After so many years of C/C++ programming experience, I just recently asked myself: What if I call a method from an instance pointer that is NULL???
My guess was: If the method refers to no member at all, when why would it crash?
So I did a quick test (on a Windows platform, with Visual C++ 2008):
class Foo
{
public:
Foo() {}
virtual ~Foo() {}
void Do();
};
void Foo::Do()
{
cout << "Calling 'Do' for " << this << endl;
}
int _tmain(int argc, _TCHAR* argv[])
{
Foo foo;
foo.Do();
Foo* pNullFoo = 0;
pNullFoo->Do();
return 0;
}
Which gives an output like:
Calling 'Do' for 0038FE5C
Calling 'Do' for 00000000
This could be an hassle when doing post-mortem debugging of a crash over an instance pointer that is null. You might think that this method cannot be called if this is invalid.
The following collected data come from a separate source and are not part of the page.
-- ==== Sys2Proof/Laws/PerInstr.lean ====
section
/-! SUPPORT. The family `Codec`, one lemma per constructor of `Instr`: the encoder answers in the format of
the instruction, and gives a host command a word of 30_encoding.md R88. -/

namespace Sys2Proof.Laws.Codec

/-- The encoding of an instruction has the instruction's format, and that of a host command is a
well-formed command word. -/
def Statement (i : Instr) : Prop :=
  (encode i).format = i.format ∧
    (i.isCommand = true → HostCommand.wf ⟨(encode i).word, 0, 0⟩ = true)

/-- Writes: the head byte alone makes the word fit, whatever the data byte. -/
theorem wf_of_writeHead (h v : Byte)
    (hh : h ∈ [0x10#8, 0x11#8, 0x12#8, 0x13#8, 0x14#8, 0x15#8, 0x16#8]) :
    HostCommand.wf ⟨hcwWord h v, 0, 0⟩ = true := by
  have hw : hcwWord h v &&& 0xFF00 = h ++ 0x00#8 := by
    rw [hcwWord, show (0xFF00 : Word16) = 0xFF#8 ++ 0x00#8 from rfl, BitVec.and_append]
    congr 1
    · exact BitVec.and_allOnes
    · exact BitVec.and_zero
  simp only [HostCommand.wf, commandPatterns, List.any_cons, List.any_nil, hw]
  simp only [List.mem_cons, List.not_mem_nil, or_false] at hh
  rcases hh with rfl | rfl | rfl | rfl | rfl | rfl | rfl <;> simp

theorem rdCtrla : Statement .rdCtrla := ⟨rfl, fun _ => rfl⟩
theorem wrCtrla (v : Byte) : Statement (.wrCtrla v) := ⟨rfl, fun _ => wf_of_writeHead _ v (by decide)⟩
theorem rdCtrlb : Statement .rdCtrlb := ⟨rfl, fun _ => rfl⟩
theorem wrCtrlb (v : Byte) : Statement (.wrCtrlb v) := ⟨rfl, fun _ => wf_of_writeHead _ v (by decide)⟩
theorem rdCount : Statement .rdCount := ⟨rfl, fun _ => rfl⟩
theorem wrCount (v : Byte) : Statement (.wrCount v) := ⟨rfl, fun _ => wf_of_writeHead _ v (by decide)⟩
theorem rdCmpa : Statement .rdCmpa := ⟨rfl, fun _ => rfl⟩
theorem wrCmpa (v : Byte) : Statement (.wrCmpa v) := ⟨rfl, fun _ => wf_of_writeHead _ v (by decide)⟩
theorem rdCmpb : Statement .rdCmpb := ⟨rfl, fun _ => rfl⟩
theorem wrCmpb (v : Byte) : Statement (.wrCmpb v) := ⟨rfl, fun _ => wf_of_writeHead _ v (by decide)⟩
theorem rdMask : Statement .rdMask := ⟨rfl, fun _ => rfl⟩
theorem wrMask (v : Byte) : Statement (.wrMask v) := ⟨rfl, fun _ => wf_of_writeHead _ v (by decide)⟩
theorem rdFlags : Statement .rdFlags := ⟨rfl, fun _ => rfl⟩
theorem wrFlags (v : Byte) : Statement (.wrFlags v) := ⟨rfl, fun _ => wf_of_writeHead _ v (by decide)⟩
theorem advance (n : Nat) : Statement (.advance n) := ⟨rfl, fun _ => by simp only [encode, hcw]; decide⟩
theorem foc (a b : Bool) : Statement (.foc a b) := ⟨rfl, fun _ => by cases a <;> cases b <;> decide⟩
theorem attachSink (pin : Pin) (sink : Nat) : Statement (.attachSink pin sink) := ⟨by cases pin <;> rfl, fun _ => by cases pin <;> simp only [encode, hcw] <;> decide⟩
theorem reset : Statement .reset := ⟨rfl, fun _ => rfl⟩
theorem tickNormal : Statement .tickNormal := ⟨rfl, fun h => absurd h Bool.false_ne_true⟩
theorem tickPcpwmFf : Statement .tickPcpwmFf := ⟨rfl, fun h => absurd h Bool.false_ne_true⟩
theorem tickCtc : Statement .tickCtc := ⟨rfl, fun h => absurd h Bool.false_ne_true⟩
theorem tickFastpwmFf : Statement .tickFastpwmFf := ⟨rfl, fun h => absurd h Bool.false_ne_true⟩
theorem tickReserved4 : Statement .tickReserved4 := ⟨rfl, fun h => absurd h Bool.false_ne_true⟩
theorem tickPcpwmOcra : Statement .tickPcpwmOcra := ⟨rfl, fun h => absurd h Bool.false_ne_true⟩
theorem tickReserved6 : Statement .tickReserved6 := ⟨rfl, fun h => absurd h Bool.false_ne_true⟩
theorem tickFastpwmOcra : Statement .tickFastpwmOcra := ⟨rfl, fun h => absurd h Bool.false_ne_true⟩
theorem clkStop (n : Nat) : Statement (.clkStop n) := ⟨rfl, fun h => absurd h Bool.false_ne_true⟩
theorem clkDiv1 (n : Nat) : Statement (.clkDiv1 n) := ⟨rfl, fun h => absurd h Bool.false_ne_true⟩
theorem clkDiv8 (n : Nat) : Statement (.clkDiv8 n) := ⟨rfl, fun h => absurd h Bool.false_ne_true⟩
theorem clkDiv64 (n : Nat) : Statement (.clkDiv64 n) := ⟨rfl, fun h => absurd h Bool.false_ne_true⟩
theorem clkDiv256 (n : Nat) : Statement (.clkDiv256 n) := ⟨rfl, fun h => absurd h Bool.false_ne_true⟩
theorem clkDiv1024 (n : Nat) : Statement (.clkDiv1024 n) := ⟨rfl, fun h => absurd h Bool.false_ne_true⟩
theorem clkExt6 (n : Nat) : Statement (.clkExt6 n) := ⟨rfl, fun h => absurd h Bool.false_ne_true⟩
theorem clkExt7 (n : Nat) : Statement (.clkExt7 n) := ⟨rfl, fun h => absurd h Bool.false_ne_true⟩
theorem pinAWgm0Com0 : Statement .pinAWgm0Com0 := ⟨rfl, fun h => absurd h Bool.false_ne_true⟩
theorem pinAWgm0Com1 : Statement .pinAWgm0Com1 := ⟨rfl, fun h => absurd h Bool.false_ne_true⟩
theorem pinAWgm0Com2 : Statement .pinAWgm0Com2 := ⟨rfl, fun h => absurd h Bool.false_ne_true⟩
theorem pinAWgm0Com3 : Statement .pinAWgm0Com3 := ⟨rfl, fun h => absurd h Bool.false_ne_true⟩
theorem pinBWgm0Com0 : Statement .pinBWgm0Com0 := ⟨rfl, fun h => absurd h Bool.false_ne_true⟩
theorem pinBWgm0Com1 : Statement .pinBWgm0Com1 := ⟨rfl, fun h => absurd h Bool.false_ne_true⟩
theorem pinBWgm0Com2 : Statement .pinBWgm0Com2 := ⟨rfl, fun h => absurd h Bool.false_ne_true⟩
theorem pinBWgm0Com3 : Statement .pinBWgm0Com3 := ⟨rfl, fun h => absurd h Bool.false_ne_true⟩
theorem pinAWgm1Com0 (c0 : Byte) : Statement (.pinAWgm1Com0 c0) := ⟨rfl, fun h => absurd h Bool.false_ne_true⟩
theorem pinAWgm1Com1 (c0 : Byte) : Statement (.pinAWgm1Com1 c0) := ⟨rfl, fun h => absurd h Bool.false_ne_true⟩
theorem pinAWgm1Com2 (c0 : Byte) : Statement (.pinAWgm1Com2 c0) := ⟨rfl, fun h => absurd h Bool.false_ne_true⟩
theorem pinAWgm1Com3 (c0 : Byte) : Statement (.pinAWgm1Com3 c0) := ⟨rfl, fun h => absurd h Bool.false_ne_true⟩
theorem pinBWgm1Com0 (c0 : Byte) : Statement (.pinBWgm1Com0 c0) := ⟨rfl, fun h => absurd h Bool.false_ne_true⟩
theorem pinBWgm1Com1 (c0 : Byte) : Statement (.pinBWgm1Com1 c0) := ⟨rfl, fun h => absurd h Bool.false_ne_true⟩
theorem pinBWgm1Com2 (c0 : Byte) : Statement (.pinBWgm1Com2 c0) := ⟨rfl, fun h => absurd h Bool.false_ne_true⟩
theorem pinBWgm1Com3 (c0 : Byte) : Statement (.pinBWgm1Com3 c0) := ⟨rfl, fun h => absurd h Bool.false_ne_true⟩
theorem pinAWgm2Com0 : Statement .pinAWgm2Com0 := ⟨rfl, fun h => absurd h Bool.false_ne_true⟩
theorem pinAWgm2Com1 : Statement .pinAWgm2Com1 := ⟨rfl, fun h => absurd h Bool.false_ne_true⟩
theorem pinAWgm2Com2 : Statement .pinAWgm2Com2 := ⟨rfl, fun h => absurd h Bool.false_ne_true⟩
theorem pinAWgm2Com3 : Statement .pinAWgm2Com3 := ⟨rfl, fun h => absurd h Bool.false_ne_true⟩
theorem pinBWgm2Com0 : Statement .pinBWgm2Com0 := ⟨rfl, fun h => absurd h Bool.false_ne_true⟩
theorem pinBWgm2Com1 : Statement .pinBWgm2Com1 := ⟨rfl, fun h => absurd h Bool.false_ne_true⟩
theorem pinBWgm2Com2 : Statement .pinBWgm2Com2 := ⟨rfl, fun h => absurd h Bool.false_ne_true⟩
theorem pinBWgm2Com3 : Statement .pinBWgm2Com3 := ⟨rfl, fun h => absurd h Bool.false_ne_true⟩
theorem pinAWgm3Com0 (c0 : Byte) : Statement (.pinAWgm3Com0 c0) := ⟨rfl, fun h => absurd h Bool.false_ne_true⟩
theorem pinAWgm3Com1 (c0 : Byte) : Statement (.pinAWgm3Com1 c0) := ⟨rfl, fun h => absurd h Bool.false_ne_true⟩
theorem pinAWgm3Com2 (c0 : Byte) : Statement (.pinAWgm3Com2 c0) := ⟨rfl, fun h => absurd h Bool.false_ne_true⟩
theorem pinAWgm3Com3 (c0 : Byte) : Statement (.pinAWgm3Com3 c0) := ⟨rfl, fun h => absurd h Bool.false_ne_true⟩
theorem pinBWgm3Com0 (c0 : Byte) : Statement (.pinBWgm3Com0 c0) := ⟨rfl, fun h => absurd h Bool.false_ne_true⟩
theorem pinBWgm3Com1 (c0 : Byte) : Statement (.pinBWgm3Com1 c0) := ⟨rfl, fun h => absurd h Bool.false_ne_true⟩
theorem pinBWgm3Com2 (c0 : Byte) : Statement (.pinBWgm3Com2 c0) := ⟨rfl, fun h => absurd h Bool.false_ne_true⟩
theorem pinBWgm3Com3 (c0 : Byte) : Statement (.pinBWgm3Com3 c0) := ⟨rfl, fun h => absurd h Bool.false_ne_true⟩
theorem pinAWgm4Com0 : Statement .pinAWgm4Com0 := ⟨rfl, fun h => absurd h Bool.false_ne_true⟩
theorem pinAWgm4Com1 : Statement .pinAWgm4Com1 := ⟨rfl, fun h => absurd h Bool.false_ne_true⟩
theorem pinAWgm4Com2 : Statement .pinAWgm4Com2 := ⟨rfl, fun h => absurd h Bool.false_ne_true⟩
theorem pinAWgm4Com3 : Statement .pinAWgm4Com3 := ⟨rfl, fun h => absurd h Bool.false_ne_true⟩
theorem pinBWgm4Com0 : Statement .pinBWgm4Com0 := ⟨rfl, fun h => absurd h Bool.false_ne_true⟩
theorem pinBWgm4Com1 : Statement .pinBWgm4Com1 := ⟨rfl, fun h => absurd h Bool.false_ne_true⟩
theorem pinBWgm4Com2 : Statement .pinBWgm4Com2 := ⟨rfl, fun h => absurd h Bool.false_ne_true⟩
theorem pinBWgm4Com3 : Statement .pinBWgm4Com3 := ⟨rfl, fun h => absurd h Bool.false_ne_true⟩
theorem pinAWgm5Com0 (c0 : Byte) : Statement (.pinAWgm5Com0 c0) := ⟨rfl, fun h => absurd h Bool.false_ne_true⟩
theorem pinAWgm5Com1 (c0 : Byte) : Statement (.pinAWgm5Com1 c0) := ⟨rfl, fun h => absurd h Bool.false_ne_true⟩
theorem pinAWgm5Com2 (c0 : Byte) : Statement (.pinAWgm5Com2 c0) := ⟨rfl, fun h => absurd h Bool.false_ne_true⟩
theorem pinAWgm5Com3 (c0 : Byte) : Statement (.pinAWgm5Com3 c0) := ⟨rfl, fun h => absurd h Bool.false_ne_true⟩
theorem pinBWgm5Com0 (c0 : Byte) : Statement (.pinBWgm5Com0 c0) := ⟨rfl, fun h => absurd h Bool.false_ne_true⟩
theorem pinBWgm5Com1 (c0 : Byte) : Statement (.pinBWgm5Com1 c0) := ⟨rfl, fun h => absurd h Bool.false_ne_true⟩
theorem pinBWgm5Com2 (c0 : Byte) : Statement (.pinBWgm5Com2 c0) := ⟨rfl, fun h => absurd h Bool.false_ne_true⟩
theorem pinBWgm5Com3 (c0 : Byte) : Statement (.pinBWgm5Com3 c0) := ⟨rfl, fun h => absurd h Bool.false_ne_true⟩
theorem pinAWgm6Com0 : Statement .pinAWgm6Com0 := ⟨rfl, fun h => absurd h Bool.false_ne_true⟩
theorem pinAWgm6Com1 : Statement .pinAWgm6Com1 := ⟨rfl, fun h => absurd h Bool.false_ne_true⟩
theorem pinAWgm6Com2 : Statement .pinAWgm6Com2 := ⟨rfl, fun h => absurd h Bool.false_ne_true⟩
theorem pinAWgm6Com3 : Statement .pinAWgm6Com3 := ⟨rfl, fun h => absurd h Bool.false_ne_true⟩
theorem pinBWgm6Com0 : Statement .pinBWgm6Com0 := ⟨rfl, fun h => absurd h Bool.false_ne_true⟩
theorem pinBWgm6Com1 : Statement .pinBWgm6Com1 := ⟨rfl, fun h => absurd h Bool.false_ne_true⟩
theorem pinBWgm6Com2 : Statement .pinBWgm6Com2 := ⟨rfl, fun h => absurd h Bool.false_ne_true⟩
theorem pinBWgm6Com3 : Statement .pinBWgm6Com3 := ⟨rfl, fun h => absurd h Bool.false_ne_true⟩
theorem pinAWgm7Com0 (c0 : Byte) : Statement (.pinAWgm7Com0 c0) := ⟨rfl, fun h => absurd h Bool.false_ne_true⟩
theorem pinAWgm7Com1 (c0 : Byte) : Statement (.pinAWgm7Com1 c0) := ⟨rfl, fun h => absurd h Bool.false_ne_true⟩
theorem pinAWgm7Com2 (c0 : Byte) : Statement (.pinAWgm7Com2 c0) := ⟨rfl, fun h => absurd h Bool.false_ne_true⟩
theorem pinAWgm7Com3 (c0 : Byte) : Statement (.pinAWgm7Com3 c0) := ⟨rfl, fun h => absurd h Bool.false_ne_true⟩
theorem pinBWgm7Com0 (c0 : Byte) : Statement (.pinBWgm7Com0 c0) := ⟨rfl, fun h => absurd h Bool.false_ne_true⟩
theorem pinBWgm7Com1 (c0 : Byte) : Statement (.pinBWgm7Com1 c0) := ⟨rfl, fun h => absurd h Bool.false_ne_true⟩
theorem pinBWgm7Com2 (c0 : Byte) : Statement (.pinBWgm7Com2 c0) := ⟨rfl, fun h => absurd h Bool.false_ne_true⟩
theorem pinBWgm7Com3 (c0 : Byte) : Statement (.pinBWgm7Com3 c0) := ⟨rfl, fun h => absurd h Bool.false_ne_true⟩
theorem dispatchOvf : Statement .dispatchOvf := ⟨rfl, fun h => absurd h Bool.false_ne_true⟩
theorem dispatchCompa : Statement .dispatchCompa := ⟨rfl, fun h => absurd h Bool.false_ne_true⟩
theorem dispatchCompb : Statement .dispatchCompb := ⟨rfl, fun h => absurd h Bool.false_ne_true⟩
theorem dispatchNone : Statement .dispatchNone := ⟨rfl, fun h => absurd h Bool.false_ne_true⟩

end Sys2Proof.Laws.Codec
end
On the other hand, if the method is declared virtual:
virtual void Foo::Do() { ... }
Then the line:
pNullFoo->Do();
will produce an page fault exception. Why? Because instances of a class with virtual methods have a pointer to the vtable to the child class virtual methods they belong to.
So the first thing the compiler would do is to make pNullFoo to access its vtable member, then bang!
In conclusion, this is better design to have non contextual functions like Do be implemented as procedural routines than methods, unless they are virtual.
Calling a member function on a NULL pointer invokes undefined behavior. Undefined doesn't mean it's going to crash, nor does it mean it's going to do the right thing - it's undefined. Anything could happen.
The only time I've seen this in production code is with Microsoft's CWnd::GetSafeHWND function. But since they wrote the compiler, they can get away with it.
The proper design for member functions that don't need to access any member data is to have them defined as static:
static void Do();
Then call it like:
Foo::Do();
And you don't even need to have an object or a pointer to do that.